India’s manufacturing activity in December expanded to the highest level in the past seven months as a rise in factory orders boosted production and employment.
Despite a strong finish to the year, the degree of optimism was at its weakest in just under three years, reflecting worries about the pace of recovery.
The IHS Markit India Manufacturing Purchasing Managers’ Index rose to 52.7 in December from 51.2 in November. The figure matched the reading for May and was the ‘joint-strongest’ in the past 10 months. The index reading was 54.3 in February last year.
A reading of over 50 on this survey-based index indicates expansion, while a lower figure signifies contraction.
This is first set of upbeat data in many months for the Indian economy, which expanded at a six-year low of 4.5% in the July-September quarter.
However, due to a weak performance in October and November, the average reading for the third quarter was the lowest since the three months ended September 2017, the report showed. Capital goods, an indicator of investment activity, remained in contraction.

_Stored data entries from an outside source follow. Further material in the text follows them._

-- ==== Sys2Proof/Machine/Operands.lean ====
section
/-!
DEFINITION. Operand forms of memory accesses: who makes an access, the offset of a lane (R196), the places of AB, WB and ACS
addresses (R47, R61, R233), and the checks that R55 makes on a handle, through the buffer tables (R321), the control table (R52),
windows (R60) and grants (R324).
-/
namespace Sys2Proof.Machine

/-- Who makes an access: the core that hears of it, whether a control thread makes it, its virtual interface and its depth (R38). -/
structure Actor where
  core  : Nat
  ct    : Bool
  vi    : Nat
  depth : Nat
  deriving DecidableEq, Repr

/-- The issuer as an actor. -/
def State.actor (s : State) : Actor := ⟨s.issue.core, s.isCt, s.myVi, s.myDepth⟩

/-- The address space of physical addresses (`Claim`). -/
abbrev physSpace : Nat := 64
/-- The address space of what lies on other chips; nothing in it is translated here. -/
abbrev remoteSpace : Nat := 99
/-- The address space of core `c`'s AB. -/
abbrev abSpace (c : Nat) : Nat := 100 + c
/-- The address space of core `c`'s WB. -/
abbrev wbSpace (c : Nat) : Nat := 300 + c
/-- The address space of core `c`'s ACS. -/
abbrev acsSpace (c : Nat) : Nat := 500 + c

/-- The offset that lane `l` forms: v[a] + IMM5 × z, computed exactly (R196). -/
def Group.offset (g : Group) (l a i z : Nat) : Nat := (g.reg l a).toNat + i * z

/-- `n` is a number of bytes that a naturally aligned piece at `x` may have, halving until it is (R94). -/
def pieceSize (x n : Nat) : Nat :=
  if x % 8 = 0 ∧ 8 ≤ n then 8 else if x % 4 = 0 ∧ 4 ≤ n then 4 else if x % 2 = 0 ∧ 2 ≤ n then 2 else 1

/-- The naturally aligned pieces of `n` bytes at `x`, from the lowest byte up (R94). -/
def pieces (x : Nat) : Nat → Nat → List (Nat × Nat)
  | 0, _ => []
  | fuel + 1, n => if n = 0 then [] else (x, pieceSize x n) :: pieces (x + pieceSize x n) fuel (n - pieceSize x n)

/-- Where a team's AB offset lies: core and core-absolute address of `n` bytes inside the allocation; bit 21 of a split team's
offset selects the half (R47, R61). -/
def State.abPlace (s : State) (core : Nat) (t : Team) (off n : Nat) : Option (Nat × Nat) :=
  match t.half with
  | none => if off + n ≤ t.abLen then some (core, t.abBase + off) else none
  | some h =>
    if off / 2097152 % 2 = (if h.high then 1 else 0) then
      if off < 4194304 ∧ off % 2097152 + n ≤ t.abLen then some (core, t.abBase + off % 2097152) else none
    else match s.team? h.core h.slot with
    | some o => if off < 4194304 ∧ off % 2097152 + n ≤ o.abLen then some (h.core, o.abBase + off % 2097152) else none
    | none => none

/-- Where an AB offset of the issuer lies; a control thread's are core-absolute (R61, R233). -/
def State.myAb (s : State) (off n : Nat) : Option (Nat × Nat) :=
  match s.myTeam? with
  | some t => s.abPlace s.issue.core t off n
  | none => if off + n ≤ Config.abBytes then some (s.issue.core, off) else none

/-- Where a WB offset of the issuer lies, as a byte of its core's WB (R48, R61). -/
def State.myWb (s : State) (off n : Nat) : Option Nat :=
  match s.myTeam? with
  | some t => if off + n ≤ t.wbN * 4096 then some (t.wbFirst * 4096 + off) else none
  | none => if off + n ≤ Config.wbTiles * 4096 then some off else none

/-! The buffer tables. -/

/-- A right of Table Ms-2, by its bit of Table Vi-2. -/
inductive Right where
  | read | write | update | atomic | execute
  deriving DecidableEq, Repr

/-- The bit of a buffer-table entry that holds a right (Table Vi-2). -/
def Right.bit : Right → Nat
  | .read => 128 | .write => 129 | .update => 130 | .atomic => 131 | .execute => 132

/-- The buffer-table entry of virtual interface `vi` that a handle names: none where INDEX is 0 or outside the table or VALID is 0
(R54, R321). -/
def State.entryOf (s : State) (vi h : Nat) : Option Nat :=
  let i := h % 65536
  if i = 0 ∨ s.cfgGet Config.nBtSize vi ≤ i then none
  else
    let e := s.tableEntry (s.entryAddr vi h)
    if bit e 127 then some e else none

/-- The control-table entry that a handle names (R52). -/
def State.ctEntryOf (s : State) (h : Nat) : Option Nat :=
  let i := h % 65536
  if i = 0 ∨ s.cfgGet Config.nCtBtSize 0 ≤ i then none
  else
    let e := s.tableEntry (s.entryAddr physSpace h)
    if bit e 127 then some e else none

/-- BASE of an entry (Table Vi-2). -/
def entBase (e : Nat) : Nat := fld e 0 52
/-- Length of an entry's buffer in bytes. -/
def entLen (e : Nat) : Nat := fld e 64 32 + 1
/-- GEN of an entry. -/
def entGen (e : Nat) : Nat := fld e 96 16
/-- OWNER of an entry. -/
def entOwner (e : Nat) : Nat := fld e 112 6
/-- Watched flag of an entry. -/
def entWatched (e : Nat) : Bool := bit e 133
/-- Binding-region flag of an entry. -/
def entBinding (e : Nat) : Bool := bit e 134
/-- An entry is a window (R60). -/
def entWindow (e : Nat) : Bool := bit e 211
/-- HCHIP of a window. -/
def entChip (e : Nat) : Nat := fld e 212 6
/-- RVI of a window. -/
def entRvi (e : Nat) : Nat := fld e 218 6
/-- RHANDLE of a window. -/
def entRhandle (e : Nat) : Nat := fld e 224 32

/-- The route to a rank (R348). -/
def State.route (s : State) (rank : Nat) : Nat := (Mem.get s.fabRoute rank).toNat ^^^ 15

/-- The grant-table entry of `vi` under id `g`, if it is a valid grant (R323). -/
def State.grant? (s : State) (vi g : Nat) : Option Nat :=
  if g = 0 ∨ s.cfgGet Config.nGtSize vi ≤ g then none
  else
    let e := s.physNat (s.cfgGet Config.nGtBase vi * 1048576 + 16 * g) 16
    if bit e 0 then some e else none

/-- Grant `g` of `vi` covers the entry `e` that handle `h` names, for these rights (R324). -/
def State.granted (s : State) (vi g h e : Nat) (rights : List Right) : Bool :=
  match s.grant? vi g with
  | none => false
  | some q =>
    fld q 32 16 == h % 65536 && fld q 48 16 == entGen e && fld q 8 6 == entOwner e &&
    rights.all fun r => match r with
      | .read => bit q 1
      | .write => bit q 2
      | _ => false

/-- The first failing check of R55 of an access of `n` bytes at `off`, made with an entry of `vi`'s table by an access of `vi` itself
or under grant `g` of `vi` (R55, R321, R324). -/
def State.checkEntry (s : State) (vi h off n : Nat) (rights : List Right) (g : Option Nat) : Except Nat Nat :=
  match s.entryOf vi h with
  | none => .error 1
  | some e =>
    if entWindow e && entChip e != s.cfgGet Config.nFabRank 0 && s.route (entChip e) == 15 then .error 1
    else if entGen e ≠ h / 65536 % 65536 then .error 2
    else if entOwner e ≠ vi && !(match g with | some k => s.granted vi k h e rights | none => false) then .error 3
    else if entLen e < off + n then .error 4
    else if !(entWindow e && entChip e != s.cfgGet Config.nFabRank 0) && rights.any (fun r => !bit e r.bit) then .error 5
    else .ok e

/-- The same with an entry of the control table, where check 3 passes (R52). DEDUCED: an entry that stands for a buffer of this chip is
checked for VALID and GEN alone; lengths and rights are those of the buffer it stands for (log 37). -/
def State.checkCtEntry (s : State) (h off n : Nat) (rights : List Right) : Except Nat Nat :=
  match s.ctEntryOf h with
  | none => .error 1
  | some e =>
    if entWindow e && entChip e != s.cfgGet Config.nFabRank 0 && s.route (entChip e) == 15 then .error 1
    else if entGen e ≠ h / 65536 % 65536 then .error 2
    else if entWindow e && entChip e == s.cfgGet Config.nFabRank 0 then .ok e
    else if entLen e < off + n then .error 4
    else if !(entWindow e && entChip e != s.cfgGet Config.nFabRank 0) && rights.any (fun r => !bit e r.bit) then .error 5
    else .ok e

/-- The reference that an entry gives: its own buffer, a local window's buffer in RVI's table, or a remote window. DEDUCED: a window
that names another window names no buffer, and the lower-numbered check of a window's two entries decides (log 14). -/
def State.viaEntry (s : State) (e : Except Nat Nat) (vi h off n : Nat) (rights : List Right) : Except Nat Ref :=
  match e with
  | .ok d =>
    if entWindow d then
      if entChip d = s.cfgGet Config.nFabRank 0 then
        match s.checkEntry (entRvi d) (entRhandle d) off n rights none with
        | .ok b => if entWindow b then .error 1
          else .ok ⟨entRvi d, entBase b + off, b, entRvi d, entRhandle d % 65536, off, d, none⟩
        | .error c => .error c
      else .ok ⟨remoteSpace, off, d, vi, h % 65536, off, d, some (entChip d)⟩
    else .ok ⟨vi, entBase d + off, d, vi, h % 65536, off, d, none⟩
  | .error c =>
    match (if vi = physSpace then s.ctEntryOf h else s.entryOf vi h) with
    | some d =>
      if entWindow d && entChip d == s.cfgGet Config.nFabRank 0 then
        match s.checkEntry (entRvi d) (entRhandle d) off n rights none with
        | .ok _ => .error c
        | .error k => .error (min c k)
      else .error c
    | none => .error c

/-- The checks of R55 on an access of `n` bytes at `off` through handle `h`, or the number of the first that fails. -/
def State.resolve (s : State) (a : Actor) (h off n : Nat) (rights : List Right) (g : Option Nat) : Except Nat Ref :=
  if a.ct then s.viaEntry (s.checkCtEntry h off n rights) physSpace h off n rights
  else s.viaEntry (s.checkEntry a.vi h off n rights g) a.vi h off n rights

/-- The trap code of a failed check (Table Fm-1). -/
def checkCode (c : Nat) : Nat :=
  match c with
  | 1 => 0x10 | 2 => 0x10 | 3 => 0x13 | 4 => 0x11 | _ => 0x12

/-- The home facet of the line at offset `off` in its span: that of the re-home on its way once its pointer has passed (R338). -/
def AutoSpan.facet (x : AutoSpan) (off : Nat) : Option Nat :=
  match x.goal with
  | some f => if off % 2097152 / 64 < x.pos then f else x.home
  | none => x.home

/-- An AUTO span is that of offset `off` of a buffer named by its entry. -/
def AutoSpan.isOf (x : AutoSpan) (vi index gen off : Nat) : Bool :=
  decide (x.vi = vi ∧ x.index = index ∧ x.gen = gen ∧ x.span = off / 2097152)

/-- The home slice of a byte of a buffer by its entry (Table Ms-3), and for a span of an AUTO buffer that has been re-homed, by the
DIE row with the span's facet (R337). -/
def State.homeSlice (s : State) (r : Ref) (off : Nat) : Nat :=
  let l := off / 64
  let fine := (fld l 0 8 ^^^ fld l 8 8) ^^^ (fld l 16 8 ^^^ fld l 24 2)
  let die := fun f => 64 * f + ((fld l 0 6 ^^^ fld l 6 6) ^^^ fld l 12 2)
  let p := fld r.entry 120 3
  match fld r.entry 118 2 with
  | 0 => fine
  | 1 => die (fld off 20 2 ^^^ p % 4)
  | 2 => 64 * (p / 2) + 32 * (p % 2) +
      (((fld l 0 5 ^^^ fld l 5 5) ^^^ (fld l 10 5 ^^^ fld l 15 5)) ^^^ (fld l 20 5 ^^^ fld l 25 1))
  | _ => match (s.autos.find? (·.isOf r.vi r.index (entGen r.entry) off)).bind (·.facet off) with
    | some f => die f
    | none => fine

/-- The handle in slot `h` of the issuer. -/
def State.slotHandle (s : State) (h : Nat) : Nat := (Mem.get s.me.slots h).toNat

/-! Fields whose legal values depend on the state (R394, R395). -/

/-- The issuer's ACS tiles: the first, and how many it may name, of an even number allocated; a control thread names the core's (R233). -/
def State.acsTiles (s : State) : Nat × Nat :=
  match s.myTeam? with
  | some t => (t.acsFirst, t.acsN)
  | none => (0, 256)

/-- The issuer's operand records (R233). -/
def State.records (s : State) : Nat × Nat :=
  match s.myTeam? with
  | some t => (t.recFirst, t.recN)
  | none => (0, 128)

/-- The greatest active lane. -/
def State.topLane (s : State) : Nat := s.issue.lanes.foldl max 0

/-- The uses of an instruction's fields that the state at issue forbids: tiles outside the allocation, rows above 127, MTHR.set from
another thread than the control thread, and closed streams (R252, R254 to R256, R277, R395). -/
def State.fieldChecks (s : State) (i : Instr) : List Check :=
  match i with
  | .accz d _ t => [⟨0, 2, decide (t + d < s.acsTiles.2)⟩]
  | .accrd _ t row0 _ _ => [⟨32, 2, decide (t < s.acsTiles.2)⟩, ⟨40, 2, decide (row0 + s.topLane ≤ 127)⟩]
  | .accwr _ t row0 _ _ => [⟨32, 2, decide (t < s.acsTiles.2)⟩, ⟨40, 2, decide (row0 + s.topLane ≤ 127)⟩]
  | .mthr d _ b m =>
    [⟨0, 7, m != 1 || s.isCt⟩, ⟨2, 2, decide (b + s.topLane ≤ 127)⟩, ⟨16, 2, decide (2 * d < s.acsTiles.2)⟩]
  | .mvst _ a b _ => [⟨2, 2, decide (b + s.topLane ≤ 127)⟩, ⟨9, 2, decide (2 * a < s.acsTiles.2)⟩]
  | .zadv _ z _ => [⟨16, 7, (NMap.find s.me.streams z).isSome⟩]
  | .zend _ _ z => [⟨0, 7, (NMap.find s.me.streams z).isSome⟩]
  | .zclose _ z => [⟨16, 7, (NMap.find s.me.streams z).isSome⟩]
  | .zld _ _ z => [⟨0, 7, (NMap.find s.me.streams z).isSome⟩]
  | .zcrd _ _ z => [⟨0, 7, (NMap.find s.me.streams z).isSome⟩]
  | _ => []

/-- The frame of an instruction with such fields. -/
def fieldWith (i : Instr) (s : State) (k : State → Out) : Out :=
  match lowestFailure (s.fieldChecks i) with
  | some c => .next (s.reserved c.reason c.bit 0)
  | none => k s

end Sys2Proof.Machine
end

The manufacturing indicator comes before the government releases the first advance estimates of economic growth for 2019-20 on January 7. At the sub-sector level, growth was led by consumer goods, though intermediate goods also made a stronger contribution to the headline figure.
The PMI is based on a survey of purchasing executives in more than 400 companies, which are divided into eight broad categories — basic metals, chemicals & plastics, electrical & optical, food & drink, mechanical engineering, textiles & clothing, timber & paper, and transport.
The survey report showed that goods producers resumed hiring efforts in December, buoyed by strengthening underlying demand.